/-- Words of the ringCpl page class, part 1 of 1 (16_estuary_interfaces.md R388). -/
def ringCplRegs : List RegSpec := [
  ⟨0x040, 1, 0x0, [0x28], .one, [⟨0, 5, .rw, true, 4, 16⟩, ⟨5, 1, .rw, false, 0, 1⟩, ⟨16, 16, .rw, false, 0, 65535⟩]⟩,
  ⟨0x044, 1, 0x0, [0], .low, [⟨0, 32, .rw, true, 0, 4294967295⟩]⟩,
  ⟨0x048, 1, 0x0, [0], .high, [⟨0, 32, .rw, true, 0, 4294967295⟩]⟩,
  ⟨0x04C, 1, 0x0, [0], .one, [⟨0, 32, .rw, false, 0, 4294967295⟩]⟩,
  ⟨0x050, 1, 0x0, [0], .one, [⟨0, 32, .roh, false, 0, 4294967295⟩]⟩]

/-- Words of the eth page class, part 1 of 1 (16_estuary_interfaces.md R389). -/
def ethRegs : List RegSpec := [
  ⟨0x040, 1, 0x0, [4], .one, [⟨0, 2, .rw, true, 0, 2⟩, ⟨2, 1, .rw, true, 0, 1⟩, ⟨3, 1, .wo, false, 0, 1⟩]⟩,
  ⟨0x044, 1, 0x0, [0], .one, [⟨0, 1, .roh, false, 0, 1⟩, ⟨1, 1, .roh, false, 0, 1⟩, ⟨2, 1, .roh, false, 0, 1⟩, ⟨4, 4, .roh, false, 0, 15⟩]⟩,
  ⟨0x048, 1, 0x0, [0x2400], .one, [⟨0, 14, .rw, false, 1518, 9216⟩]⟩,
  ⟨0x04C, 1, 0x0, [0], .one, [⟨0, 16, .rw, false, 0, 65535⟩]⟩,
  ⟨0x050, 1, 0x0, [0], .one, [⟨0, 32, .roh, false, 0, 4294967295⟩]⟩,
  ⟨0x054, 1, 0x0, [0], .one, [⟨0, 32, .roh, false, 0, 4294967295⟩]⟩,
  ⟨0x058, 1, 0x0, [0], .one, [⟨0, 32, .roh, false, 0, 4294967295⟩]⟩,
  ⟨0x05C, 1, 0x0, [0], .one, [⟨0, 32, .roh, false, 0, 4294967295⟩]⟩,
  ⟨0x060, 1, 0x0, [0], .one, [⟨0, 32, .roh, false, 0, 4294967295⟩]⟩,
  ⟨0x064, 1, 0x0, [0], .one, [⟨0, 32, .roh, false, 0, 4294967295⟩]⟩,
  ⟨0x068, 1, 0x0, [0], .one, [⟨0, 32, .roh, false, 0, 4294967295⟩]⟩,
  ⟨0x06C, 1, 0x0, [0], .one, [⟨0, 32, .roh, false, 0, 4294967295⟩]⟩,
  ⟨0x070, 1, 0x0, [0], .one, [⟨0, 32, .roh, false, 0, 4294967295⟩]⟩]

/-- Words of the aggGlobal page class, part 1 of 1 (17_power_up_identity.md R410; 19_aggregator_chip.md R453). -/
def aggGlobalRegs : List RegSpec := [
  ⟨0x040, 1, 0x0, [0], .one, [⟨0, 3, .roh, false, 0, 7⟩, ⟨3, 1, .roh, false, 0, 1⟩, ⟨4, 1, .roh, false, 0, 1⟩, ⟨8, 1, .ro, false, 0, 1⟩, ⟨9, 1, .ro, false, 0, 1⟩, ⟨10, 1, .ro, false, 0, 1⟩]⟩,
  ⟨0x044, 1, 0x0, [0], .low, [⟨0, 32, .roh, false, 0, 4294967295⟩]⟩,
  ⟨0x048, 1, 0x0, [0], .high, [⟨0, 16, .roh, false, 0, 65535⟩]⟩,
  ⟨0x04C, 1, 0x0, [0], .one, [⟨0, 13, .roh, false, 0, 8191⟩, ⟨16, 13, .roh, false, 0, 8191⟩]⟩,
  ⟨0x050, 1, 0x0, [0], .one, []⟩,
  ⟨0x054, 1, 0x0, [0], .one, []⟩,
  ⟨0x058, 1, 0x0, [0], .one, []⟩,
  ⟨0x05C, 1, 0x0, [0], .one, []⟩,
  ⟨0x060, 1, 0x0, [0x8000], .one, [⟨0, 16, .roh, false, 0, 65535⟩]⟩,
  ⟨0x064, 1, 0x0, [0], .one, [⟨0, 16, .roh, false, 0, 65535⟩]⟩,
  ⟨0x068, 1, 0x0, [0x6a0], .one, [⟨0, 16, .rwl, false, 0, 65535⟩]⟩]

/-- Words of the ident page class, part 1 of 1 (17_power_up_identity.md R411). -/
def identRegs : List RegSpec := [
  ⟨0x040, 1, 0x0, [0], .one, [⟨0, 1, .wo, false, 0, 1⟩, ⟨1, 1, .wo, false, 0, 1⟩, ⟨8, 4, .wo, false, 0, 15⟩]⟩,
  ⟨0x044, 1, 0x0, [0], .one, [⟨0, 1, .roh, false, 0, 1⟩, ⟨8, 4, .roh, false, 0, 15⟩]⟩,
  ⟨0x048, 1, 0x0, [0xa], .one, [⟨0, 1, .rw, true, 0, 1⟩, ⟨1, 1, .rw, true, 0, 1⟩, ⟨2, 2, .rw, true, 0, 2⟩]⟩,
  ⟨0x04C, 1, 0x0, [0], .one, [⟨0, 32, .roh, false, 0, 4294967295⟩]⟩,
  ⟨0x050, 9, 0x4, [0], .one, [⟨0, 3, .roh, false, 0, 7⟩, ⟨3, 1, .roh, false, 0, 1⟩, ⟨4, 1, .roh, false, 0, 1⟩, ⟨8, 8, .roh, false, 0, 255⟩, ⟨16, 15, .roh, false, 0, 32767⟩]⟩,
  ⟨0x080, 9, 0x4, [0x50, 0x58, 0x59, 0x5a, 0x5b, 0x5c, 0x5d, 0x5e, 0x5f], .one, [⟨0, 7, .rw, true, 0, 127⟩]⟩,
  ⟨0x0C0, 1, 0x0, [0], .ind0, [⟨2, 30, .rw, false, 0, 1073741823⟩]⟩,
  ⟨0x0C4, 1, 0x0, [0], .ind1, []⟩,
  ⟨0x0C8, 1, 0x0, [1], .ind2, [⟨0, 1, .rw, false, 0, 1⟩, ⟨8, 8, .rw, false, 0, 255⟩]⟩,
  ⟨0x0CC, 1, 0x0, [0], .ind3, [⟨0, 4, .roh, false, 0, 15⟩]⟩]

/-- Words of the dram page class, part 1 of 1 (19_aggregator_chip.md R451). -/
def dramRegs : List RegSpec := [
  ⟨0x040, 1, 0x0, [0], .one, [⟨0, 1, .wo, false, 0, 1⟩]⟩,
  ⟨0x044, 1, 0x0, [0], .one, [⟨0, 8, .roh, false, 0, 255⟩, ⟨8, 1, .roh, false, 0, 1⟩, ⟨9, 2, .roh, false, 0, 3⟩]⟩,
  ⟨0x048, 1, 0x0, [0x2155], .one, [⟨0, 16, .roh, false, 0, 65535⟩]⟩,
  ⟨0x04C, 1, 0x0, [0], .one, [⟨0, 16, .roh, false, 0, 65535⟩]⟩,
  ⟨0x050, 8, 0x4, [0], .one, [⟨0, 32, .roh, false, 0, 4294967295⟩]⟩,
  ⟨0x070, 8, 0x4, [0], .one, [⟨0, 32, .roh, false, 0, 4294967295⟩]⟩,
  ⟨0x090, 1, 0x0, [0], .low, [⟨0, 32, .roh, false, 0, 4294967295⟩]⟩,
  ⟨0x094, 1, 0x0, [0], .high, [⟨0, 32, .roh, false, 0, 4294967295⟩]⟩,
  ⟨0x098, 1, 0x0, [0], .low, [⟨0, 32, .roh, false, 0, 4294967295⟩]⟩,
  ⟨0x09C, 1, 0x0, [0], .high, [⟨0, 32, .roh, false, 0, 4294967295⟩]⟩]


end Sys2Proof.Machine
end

------------------------------

#### [AIM OF THE TASK]
Lines of the material that contain the word "class" are to be gathered.

#### [RESULT BELOW]
/-- Words of the ringCpl page class, part 1 of 1 (16_estuary_interfaces.md R388). -/
/-- Words of the eth page class, part 1 of 1 (16_estuary_interfaces.md R389). -/
/-- Words of the aggGlobal page class, part 1 of 1 (17_power_up_identity.md R410; 19_aggregator_chip.md R453). -/
/-- Words of the ident page class, part 1 of 1 (17_power_up_identity.md R411). -/
/-- Words of the dram page class, part 1 of 1 (19_aggregator_chip.md R451). -/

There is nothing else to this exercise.